Once you reach the line containing "exact Dev.Worked.refl d" in the entries below, write out that line and each one after it down to the line containing "leave alone. -/", exactly and with nothing added.
#### DATA FOR ANALYSIS
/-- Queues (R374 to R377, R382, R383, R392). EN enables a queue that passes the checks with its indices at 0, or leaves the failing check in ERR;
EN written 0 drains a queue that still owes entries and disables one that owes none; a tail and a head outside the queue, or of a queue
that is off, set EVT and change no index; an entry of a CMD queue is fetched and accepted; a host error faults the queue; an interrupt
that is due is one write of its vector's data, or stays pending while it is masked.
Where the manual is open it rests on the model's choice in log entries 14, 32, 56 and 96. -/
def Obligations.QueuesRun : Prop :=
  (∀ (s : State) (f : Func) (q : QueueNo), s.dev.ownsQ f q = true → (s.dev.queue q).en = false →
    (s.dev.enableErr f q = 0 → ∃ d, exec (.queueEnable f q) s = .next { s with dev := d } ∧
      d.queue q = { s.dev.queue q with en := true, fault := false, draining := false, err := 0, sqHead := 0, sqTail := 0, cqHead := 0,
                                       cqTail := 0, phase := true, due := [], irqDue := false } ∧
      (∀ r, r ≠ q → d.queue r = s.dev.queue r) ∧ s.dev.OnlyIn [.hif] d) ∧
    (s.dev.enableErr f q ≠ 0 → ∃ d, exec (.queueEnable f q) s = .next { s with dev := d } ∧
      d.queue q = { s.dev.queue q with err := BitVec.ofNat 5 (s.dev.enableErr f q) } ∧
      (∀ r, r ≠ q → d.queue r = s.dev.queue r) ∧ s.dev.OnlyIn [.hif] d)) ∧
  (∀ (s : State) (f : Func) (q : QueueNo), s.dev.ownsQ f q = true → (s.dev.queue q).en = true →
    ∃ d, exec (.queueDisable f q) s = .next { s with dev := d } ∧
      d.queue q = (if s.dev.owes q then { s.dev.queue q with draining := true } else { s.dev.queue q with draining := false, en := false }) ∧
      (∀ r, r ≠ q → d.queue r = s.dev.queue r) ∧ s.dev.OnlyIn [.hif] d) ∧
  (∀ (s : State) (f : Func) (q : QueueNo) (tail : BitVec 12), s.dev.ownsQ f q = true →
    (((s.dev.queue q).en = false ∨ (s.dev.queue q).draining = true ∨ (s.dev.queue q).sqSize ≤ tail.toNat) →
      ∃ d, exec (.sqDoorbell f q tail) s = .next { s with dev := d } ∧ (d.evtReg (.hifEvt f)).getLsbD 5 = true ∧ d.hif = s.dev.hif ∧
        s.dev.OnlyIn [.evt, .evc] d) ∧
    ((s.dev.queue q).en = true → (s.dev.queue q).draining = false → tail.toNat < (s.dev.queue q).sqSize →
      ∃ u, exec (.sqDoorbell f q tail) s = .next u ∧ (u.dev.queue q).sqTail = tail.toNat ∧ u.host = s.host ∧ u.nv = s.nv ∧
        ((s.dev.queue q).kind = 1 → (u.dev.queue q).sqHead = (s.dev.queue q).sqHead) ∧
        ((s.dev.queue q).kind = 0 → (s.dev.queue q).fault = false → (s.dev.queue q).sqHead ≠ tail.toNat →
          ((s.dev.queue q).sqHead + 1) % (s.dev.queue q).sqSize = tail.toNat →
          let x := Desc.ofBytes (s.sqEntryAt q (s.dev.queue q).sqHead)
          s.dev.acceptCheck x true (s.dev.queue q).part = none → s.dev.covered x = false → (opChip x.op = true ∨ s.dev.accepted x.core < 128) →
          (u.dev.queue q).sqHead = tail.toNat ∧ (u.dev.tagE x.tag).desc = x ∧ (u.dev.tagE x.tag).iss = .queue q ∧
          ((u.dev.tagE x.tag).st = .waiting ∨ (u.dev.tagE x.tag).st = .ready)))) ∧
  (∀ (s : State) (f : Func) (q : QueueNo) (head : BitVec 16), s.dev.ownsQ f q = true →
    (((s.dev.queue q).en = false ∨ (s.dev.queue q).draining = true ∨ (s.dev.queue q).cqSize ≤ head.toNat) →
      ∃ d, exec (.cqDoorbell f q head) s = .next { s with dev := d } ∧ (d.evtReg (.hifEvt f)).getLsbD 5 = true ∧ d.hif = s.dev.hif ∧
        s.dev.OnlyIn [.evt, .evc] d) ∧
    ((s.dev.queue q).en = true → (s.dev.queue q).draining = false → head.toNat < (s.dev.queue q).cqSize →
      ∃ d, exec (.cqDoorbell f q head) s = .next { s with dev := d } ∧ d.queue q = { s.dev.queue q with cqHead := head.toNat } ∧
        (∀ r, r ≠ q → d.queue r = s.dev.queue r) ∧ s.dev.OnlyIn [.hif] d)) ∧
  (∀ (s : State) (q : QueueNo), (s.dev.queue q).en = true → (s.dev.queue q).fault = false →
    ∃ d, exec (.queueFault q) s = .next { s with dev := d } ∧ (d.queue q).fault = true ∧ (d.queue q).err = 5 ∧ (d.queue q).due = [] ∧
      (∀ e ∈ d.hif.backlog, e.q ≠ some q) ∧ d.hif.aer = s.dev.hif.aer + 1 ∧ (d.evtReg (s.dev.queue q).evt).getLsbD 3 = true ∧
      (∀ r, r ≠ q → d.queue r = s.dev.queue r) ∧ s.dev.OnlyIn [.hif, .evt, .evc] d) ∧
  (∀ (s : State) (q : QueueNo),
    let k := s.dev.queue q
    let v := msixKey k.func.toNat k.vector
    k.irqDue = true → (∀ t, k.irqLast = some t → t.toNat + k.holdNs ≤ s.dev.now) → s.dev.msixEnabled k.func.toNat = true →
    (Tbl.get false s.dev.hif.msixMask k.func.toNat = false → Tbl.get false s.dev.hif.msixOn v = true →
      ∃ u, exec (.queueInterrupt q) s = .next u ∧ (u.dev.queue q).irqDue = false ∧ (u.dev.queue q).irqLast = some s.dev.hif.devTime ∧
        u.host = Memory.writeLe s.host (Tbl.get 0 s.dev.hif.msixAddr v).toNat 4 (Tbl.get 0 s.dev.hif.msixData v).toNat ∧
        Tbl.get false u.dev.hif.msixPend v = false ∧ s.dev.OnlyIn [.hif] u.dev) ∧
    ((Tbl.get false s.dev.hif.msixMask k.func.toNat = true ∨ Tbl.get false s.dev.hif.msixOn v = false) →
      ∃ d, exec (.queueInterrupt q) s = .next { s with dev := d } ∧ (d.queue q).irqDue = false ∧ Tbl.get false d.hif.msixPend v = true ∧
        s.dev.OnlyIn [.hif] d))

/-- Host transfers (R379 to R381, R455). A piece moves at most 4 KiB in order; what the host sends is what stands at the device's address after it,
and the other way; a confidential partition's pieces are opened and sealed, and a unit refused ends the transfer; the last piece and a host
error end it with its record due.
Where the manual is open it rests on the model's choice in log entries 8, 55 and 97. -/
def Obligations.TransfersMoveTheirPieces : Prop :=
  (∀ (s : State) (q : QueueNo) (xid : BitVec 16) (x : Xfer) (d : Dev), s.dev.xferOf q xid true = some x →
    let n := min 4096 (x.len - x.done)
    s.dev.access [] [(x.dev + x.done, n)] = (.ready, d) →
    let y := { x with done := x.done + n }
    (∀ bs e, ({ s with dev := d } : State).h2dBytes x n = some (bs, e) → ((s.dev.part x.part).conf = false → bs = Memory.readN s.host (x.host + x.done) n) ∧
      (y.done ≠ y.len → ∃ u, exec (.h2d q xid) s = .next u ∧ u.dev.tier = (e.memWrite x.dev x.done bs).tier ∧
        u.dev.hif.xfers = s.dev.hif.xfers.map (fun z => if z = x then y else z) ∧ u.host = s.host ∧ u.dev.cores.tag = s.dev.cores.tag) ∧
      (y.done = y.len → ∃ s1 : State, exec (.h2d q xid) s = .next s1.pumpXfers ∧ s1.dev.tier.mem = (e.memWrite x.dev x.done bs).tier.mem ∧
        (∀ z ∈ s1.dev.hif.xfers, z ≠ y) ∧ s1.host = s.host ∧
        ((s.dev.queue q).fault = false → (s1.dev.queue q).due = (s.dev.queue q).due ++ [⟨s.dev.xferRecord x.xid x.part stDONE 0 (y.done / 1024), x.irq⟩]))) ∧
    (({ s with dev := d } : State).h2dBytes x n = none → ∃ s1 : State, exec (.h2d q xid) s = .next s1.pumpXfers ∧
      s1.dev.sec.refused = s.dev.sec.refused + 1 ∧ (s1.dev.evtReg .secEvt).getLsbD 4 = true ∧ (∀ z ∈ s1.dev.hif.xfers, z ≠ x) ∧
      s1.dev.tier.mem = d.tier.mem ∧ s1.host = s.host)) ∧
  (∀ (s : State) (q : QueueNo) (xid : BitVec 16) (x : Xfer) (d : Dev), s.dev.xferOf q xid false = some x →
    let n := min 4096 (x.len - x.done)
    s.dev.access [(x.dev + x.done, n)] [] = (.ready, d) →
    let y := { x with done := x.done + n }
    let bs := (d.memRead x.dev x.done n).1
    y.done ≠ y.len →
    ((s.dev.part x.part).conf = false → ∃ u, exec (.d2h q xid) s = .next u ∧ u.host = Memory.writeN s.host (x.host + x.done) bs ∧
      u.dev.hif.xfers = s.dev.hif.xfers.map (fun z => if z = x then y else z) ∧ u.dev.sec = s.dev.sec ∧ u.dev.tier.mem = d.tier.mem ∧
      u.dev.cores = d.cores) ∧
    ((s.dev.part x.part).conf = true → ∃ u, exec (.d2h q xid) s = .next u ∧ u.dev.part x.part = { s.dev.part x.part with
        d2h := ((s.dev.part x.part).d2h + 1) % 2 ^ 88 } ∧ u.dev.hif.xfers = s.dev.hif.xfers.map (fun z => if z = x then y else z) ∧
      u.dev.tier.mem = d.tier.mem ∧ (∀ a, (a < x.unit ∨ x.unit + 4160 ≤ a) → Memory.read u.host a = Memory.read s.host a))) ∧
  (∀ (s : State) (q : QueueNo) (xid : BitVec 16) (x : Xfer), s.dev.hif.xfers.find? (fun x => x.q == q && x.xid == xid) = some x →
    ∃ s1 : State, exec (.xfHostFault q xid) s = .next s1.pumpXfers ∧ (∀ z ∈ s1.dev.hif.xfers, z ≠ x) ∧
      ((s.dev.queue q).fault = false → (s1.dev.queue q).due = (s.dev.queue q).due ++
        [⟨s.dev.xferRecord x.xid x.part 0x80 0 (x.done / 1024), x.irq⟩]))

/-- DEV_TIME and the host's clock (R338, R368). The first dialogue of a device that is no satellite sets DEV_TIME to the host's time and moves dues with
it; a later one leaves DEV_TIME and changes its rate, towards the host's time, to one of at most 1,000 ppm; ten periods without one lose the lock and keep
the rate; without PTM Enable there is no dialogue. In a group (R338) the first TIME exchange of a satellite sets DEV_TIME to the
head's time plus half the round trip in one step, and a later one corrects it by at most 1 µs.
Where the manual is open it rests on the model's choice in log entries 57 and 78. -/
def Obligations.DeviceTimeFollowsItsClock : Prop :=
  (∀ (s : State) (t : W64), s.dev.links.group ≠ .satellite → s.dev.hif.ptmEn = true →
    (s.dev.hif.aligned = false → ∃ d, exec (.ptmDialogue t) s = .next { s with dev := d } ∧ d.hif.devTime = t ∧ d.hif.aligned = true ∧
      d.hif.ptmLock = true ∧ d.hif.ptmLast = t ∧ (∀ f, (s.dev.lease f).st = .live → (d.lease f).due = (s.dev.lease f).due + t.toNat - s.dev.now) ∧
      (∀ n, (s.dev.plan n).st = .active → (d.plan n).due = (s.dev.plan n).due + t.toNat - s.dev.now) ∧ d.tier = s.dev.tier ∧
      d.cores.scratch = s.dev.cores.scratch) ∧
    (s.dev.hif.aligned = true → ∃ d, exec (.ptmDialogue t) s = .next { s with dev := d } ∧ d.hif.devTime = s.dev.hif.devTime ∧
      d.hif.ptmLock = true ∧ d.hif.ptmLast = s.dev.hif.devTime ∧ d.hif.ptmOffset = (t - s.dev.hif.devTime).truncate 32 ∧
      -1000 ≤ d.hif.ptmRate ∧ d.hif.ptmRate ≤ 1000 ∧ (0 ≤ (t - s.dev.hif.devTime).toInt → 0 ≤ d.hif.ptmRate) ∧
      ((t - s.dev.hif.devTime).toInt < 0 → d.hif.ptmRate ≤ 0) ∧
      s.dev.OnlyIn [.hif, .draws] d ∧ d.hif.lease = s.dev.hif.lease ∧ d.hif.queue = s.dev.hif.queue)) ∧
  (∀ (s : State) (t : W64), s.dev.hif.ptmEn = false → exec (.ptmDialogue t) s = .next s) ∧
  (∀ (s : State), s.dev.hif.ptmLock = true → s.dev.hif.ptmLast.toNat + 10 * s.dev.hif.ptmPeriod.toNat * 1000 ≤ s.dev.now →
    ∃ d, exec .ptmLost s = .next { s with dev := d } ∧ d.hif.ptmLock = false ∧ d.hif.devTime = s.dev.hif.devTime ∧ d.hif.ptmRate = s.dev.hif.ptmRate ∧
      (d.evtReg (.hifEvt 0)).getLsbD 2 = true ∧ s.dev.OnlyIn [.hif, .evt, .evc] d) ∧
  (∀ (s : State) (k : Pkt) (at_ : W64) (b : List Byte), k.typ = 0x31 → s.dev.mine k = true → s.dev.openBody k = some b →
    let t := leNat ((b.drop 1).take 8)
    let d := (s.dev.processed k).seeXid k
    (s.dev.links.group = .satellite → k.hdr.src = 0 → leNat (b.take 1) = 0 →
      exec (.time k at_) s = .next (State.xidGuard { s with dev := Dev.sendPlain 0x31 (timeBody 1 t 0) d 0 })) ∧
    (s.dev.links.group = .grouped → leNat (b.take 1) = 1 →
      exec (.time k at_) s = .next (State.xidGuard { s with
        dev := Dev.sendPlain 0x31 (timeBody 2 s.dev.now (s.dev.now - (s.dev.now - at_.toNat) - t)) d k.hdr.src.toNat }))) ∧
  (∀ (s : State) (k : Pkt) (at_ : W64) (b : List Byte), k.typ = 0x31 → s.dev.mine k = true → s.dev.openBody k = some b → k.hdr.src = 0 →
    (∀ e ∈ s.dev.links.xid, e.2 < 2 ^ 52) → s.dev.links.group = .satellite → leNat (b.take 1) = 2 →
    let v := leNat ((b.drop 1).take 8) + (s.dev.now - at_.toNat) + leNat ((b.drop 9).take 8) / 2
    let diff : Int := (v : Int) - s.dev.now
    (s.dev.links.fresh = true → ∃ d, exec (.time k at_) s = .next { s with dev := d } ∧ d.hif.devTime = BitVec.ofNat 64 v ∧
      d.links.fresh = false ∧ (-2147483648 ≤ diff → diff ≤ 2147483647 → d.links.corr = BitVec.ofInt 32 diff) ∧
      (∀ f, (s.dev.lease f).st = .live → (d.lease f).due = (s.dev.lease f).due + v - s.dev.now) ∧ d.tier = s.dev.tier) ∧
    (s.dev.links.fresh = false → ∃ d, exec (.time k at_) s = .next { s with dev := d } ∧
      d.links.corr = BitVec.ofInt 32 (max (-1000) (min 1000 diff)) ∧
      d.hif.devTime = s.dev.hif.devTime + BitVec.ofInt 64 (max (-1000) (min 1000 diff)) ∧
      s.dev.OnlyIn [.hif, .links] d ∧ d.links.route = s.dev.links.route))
########
#### DATA FOR ANALYSIS
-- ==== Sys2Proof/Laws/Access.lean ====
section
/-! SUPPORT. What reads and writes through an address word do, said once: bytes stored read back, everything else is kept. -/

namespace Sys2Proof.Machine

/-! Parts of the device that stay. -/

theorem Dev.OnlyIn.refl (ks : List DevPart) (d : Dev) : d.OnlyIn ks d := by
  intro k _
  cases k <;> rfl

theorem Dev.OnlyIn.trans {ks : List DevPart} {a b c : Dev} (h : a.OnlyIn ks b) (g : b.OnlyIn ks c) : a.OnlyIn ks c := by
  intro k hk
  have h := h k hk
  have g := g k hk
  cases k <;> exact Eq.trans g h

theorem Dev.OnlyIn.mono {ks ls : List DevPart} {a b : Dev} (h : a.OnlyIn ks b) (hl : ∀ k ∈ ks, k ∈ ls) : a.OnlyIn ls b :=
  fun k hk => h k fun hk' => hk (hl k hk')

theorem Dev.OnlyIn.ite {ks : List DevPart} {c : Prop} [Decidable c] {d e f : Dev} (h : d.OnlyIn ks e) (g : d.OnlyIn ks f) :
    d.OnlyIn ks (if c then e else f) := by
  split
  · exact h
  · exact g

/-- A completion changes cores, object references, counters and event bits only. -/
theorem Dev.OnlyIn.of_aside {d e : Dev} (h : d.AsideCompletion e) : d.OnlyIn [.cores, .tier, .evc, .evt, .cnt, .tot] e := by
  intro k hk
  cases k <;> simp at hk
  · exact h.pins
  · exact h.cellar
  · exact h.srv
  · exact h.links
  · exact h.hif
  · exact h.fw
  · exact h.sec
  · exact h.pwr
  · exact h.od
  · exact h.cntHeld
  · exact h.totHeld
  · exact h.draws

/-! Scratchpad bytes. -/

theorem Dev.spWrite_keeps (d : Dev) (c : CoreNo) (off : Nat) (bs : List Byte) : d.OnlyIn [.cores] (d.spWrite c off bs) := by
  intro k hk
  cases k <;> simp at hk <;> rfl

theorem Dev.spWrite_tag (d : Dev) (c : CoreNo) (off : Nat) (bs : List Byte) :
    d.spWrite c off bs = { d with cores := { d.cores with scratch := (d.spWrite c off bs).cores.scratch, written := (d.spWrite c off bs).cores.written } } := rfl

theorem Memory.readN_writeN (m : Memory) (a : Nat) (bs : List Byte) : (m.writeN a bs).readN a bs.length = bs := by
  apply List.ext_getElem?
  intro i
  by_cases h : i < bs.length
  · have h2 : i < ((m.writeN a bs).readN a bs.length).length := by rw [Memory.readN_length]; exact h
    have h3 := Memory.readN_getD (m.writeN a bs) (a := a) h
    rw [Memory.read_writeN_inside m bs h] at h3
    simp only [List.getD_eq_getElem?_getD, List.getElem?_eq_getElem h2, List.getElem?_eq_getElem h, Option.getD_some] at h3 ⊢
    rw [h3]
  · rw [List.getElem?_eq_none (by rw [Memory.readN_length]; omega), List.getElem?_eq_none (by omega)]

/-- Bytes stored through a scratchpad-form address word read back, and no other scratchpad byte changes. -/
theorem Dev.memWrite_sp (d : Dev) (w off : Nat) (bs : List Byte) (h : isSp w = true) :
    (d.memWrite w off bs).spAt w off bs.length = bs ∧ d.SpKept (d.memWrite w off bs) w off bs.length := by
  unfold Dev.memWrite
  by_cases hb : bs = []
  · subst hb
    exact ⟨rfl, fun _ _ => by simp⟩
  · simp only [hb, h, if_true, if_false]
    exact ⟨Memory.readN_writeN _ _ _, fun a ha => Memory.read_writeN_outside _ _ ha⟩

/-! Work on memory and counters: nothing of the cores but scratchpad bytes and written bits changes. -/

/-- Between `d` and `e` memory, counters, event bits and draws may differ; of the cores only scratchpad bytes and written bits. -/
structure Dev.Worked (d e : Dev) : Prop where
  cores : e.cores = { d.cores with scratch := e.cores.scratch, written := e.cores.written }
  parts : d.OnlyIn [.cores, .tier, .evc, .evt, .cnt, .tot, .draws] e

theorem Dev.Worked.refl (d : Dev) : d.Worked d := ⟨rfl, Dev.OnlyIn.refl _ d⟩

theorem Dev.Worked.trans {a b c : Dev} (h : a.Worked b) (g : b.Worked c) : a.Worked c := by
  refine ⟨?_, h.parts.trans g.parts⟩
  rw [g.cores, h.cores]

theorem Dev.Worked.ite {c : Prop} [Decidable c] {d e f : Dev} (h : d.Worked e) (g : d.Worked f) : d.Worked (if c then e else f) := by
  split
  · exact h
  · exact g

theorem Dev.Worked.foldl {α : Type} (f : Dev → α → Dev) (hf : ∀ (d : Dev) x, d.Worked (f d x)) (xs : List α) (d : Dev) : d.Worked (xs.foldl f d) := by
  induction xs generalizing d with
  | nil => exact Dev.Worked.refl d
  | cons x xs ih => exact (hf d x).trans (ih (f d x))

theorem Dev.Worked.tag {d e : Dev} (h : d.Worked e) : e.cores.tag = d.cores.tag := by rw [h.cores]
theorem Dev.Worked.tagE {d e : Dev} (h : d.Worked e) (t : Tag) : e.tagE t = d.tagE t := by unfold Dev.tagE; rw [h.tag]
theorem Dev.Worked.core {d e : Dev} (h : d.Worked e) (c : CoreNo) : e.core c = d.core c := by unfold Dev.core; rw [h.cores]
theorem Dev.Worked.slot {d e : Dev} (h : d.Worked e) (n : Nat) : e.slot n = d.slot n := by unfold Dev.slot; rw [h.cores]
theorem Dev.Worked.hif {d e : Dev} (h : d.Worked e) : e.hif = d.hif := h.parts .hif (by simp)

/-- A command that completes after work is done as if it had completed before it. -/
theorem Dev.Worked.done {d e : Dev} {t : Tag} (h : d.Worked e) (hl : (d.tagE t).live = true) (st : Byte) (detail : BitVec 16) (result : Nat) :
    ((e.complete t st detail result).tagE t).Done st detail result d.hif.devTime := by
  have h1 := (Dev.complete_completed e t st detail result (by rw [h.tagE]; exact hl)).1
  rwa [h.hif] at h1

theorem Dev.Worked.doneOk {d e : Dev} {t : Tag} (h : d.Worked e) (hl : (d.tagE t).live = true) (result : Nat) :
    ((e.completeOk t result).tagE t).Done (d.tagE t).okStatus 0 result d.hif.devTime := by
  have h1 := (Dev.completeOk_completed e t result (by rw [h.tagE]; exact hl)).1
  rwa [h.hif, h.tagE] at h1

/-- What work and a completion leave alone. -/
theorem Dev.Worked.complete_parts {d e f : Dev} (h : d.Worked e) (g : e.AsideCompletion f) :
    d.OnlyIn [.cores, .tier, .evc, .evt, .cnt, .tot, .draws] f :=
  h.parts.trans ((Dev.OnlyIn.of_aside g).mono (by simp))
########
§ TASK RESULT:
  | nil => exact Dev.Worked.refl d
  | cons x xs ih => exact (hf d x).trans (ih (f d x))

theorem Dev.Worked.tag {d e : Dev} (h : d.Worked e) : e.cores.tag = d.cores.tag := by rw [h.cores]
theorem Dev.Worked.tagE {d e : Dev} (h : d.Worked e) (t : Tag) : e.tagE t = d.tagE t := by unfold Dev.tagE; rw [h.tag]
theorem Dev.Worked.core {d e : Dev} (h : d.Worked e) (c : CoreNo) : e.core c = d.core c := by unfold Dev.core; rw [h.cores]
theorem Dev.Worked.slot {d e : Dev} (h : d.Worked e) (n : Nat) : e.slot n = d.slot n := by unfold Dev.slot; rw [h.cores]
theorem Dev.Worked.hif {d e : Dev} (h : d.Worked e) : e.hif = d.hif := h.parts .hif (by simp)

/-- A command that completes after work is done as if it had completed before it. -/
theorem Dev.Worked.done {d e : Dev} {t : Tag} (h : d.Worked e) (hl : (d.tagE t).live = true) (st : Byte) (detail : BitVec 16) (result : Nat) :
    ((e.complete t st detail result).tagE t).Done st detail result d.hif.devTime := by
  have h1 := (Dev.complete_completed e t st detail result (by rw [h.tagE]; exact hl)).1
  rwa [h.hif] at h1

theorem Dev.Worked.doneOk {d e : Dev} {t : Tag} (h : d.Worked e) (hl : (d.tagE t).live = true) (result : Nat) :
    ((e.completeOk t result).tagE t).Done (d.tagE t).okStatus 0 result d.hif.devTime := by
  have h1 := (Dev.completeOk_completed e t result (by rw [h.tagE]; exact hl)).1
  rwa [h.hif, h.tagE] at h1

/-- What work and a completion leave alone. -/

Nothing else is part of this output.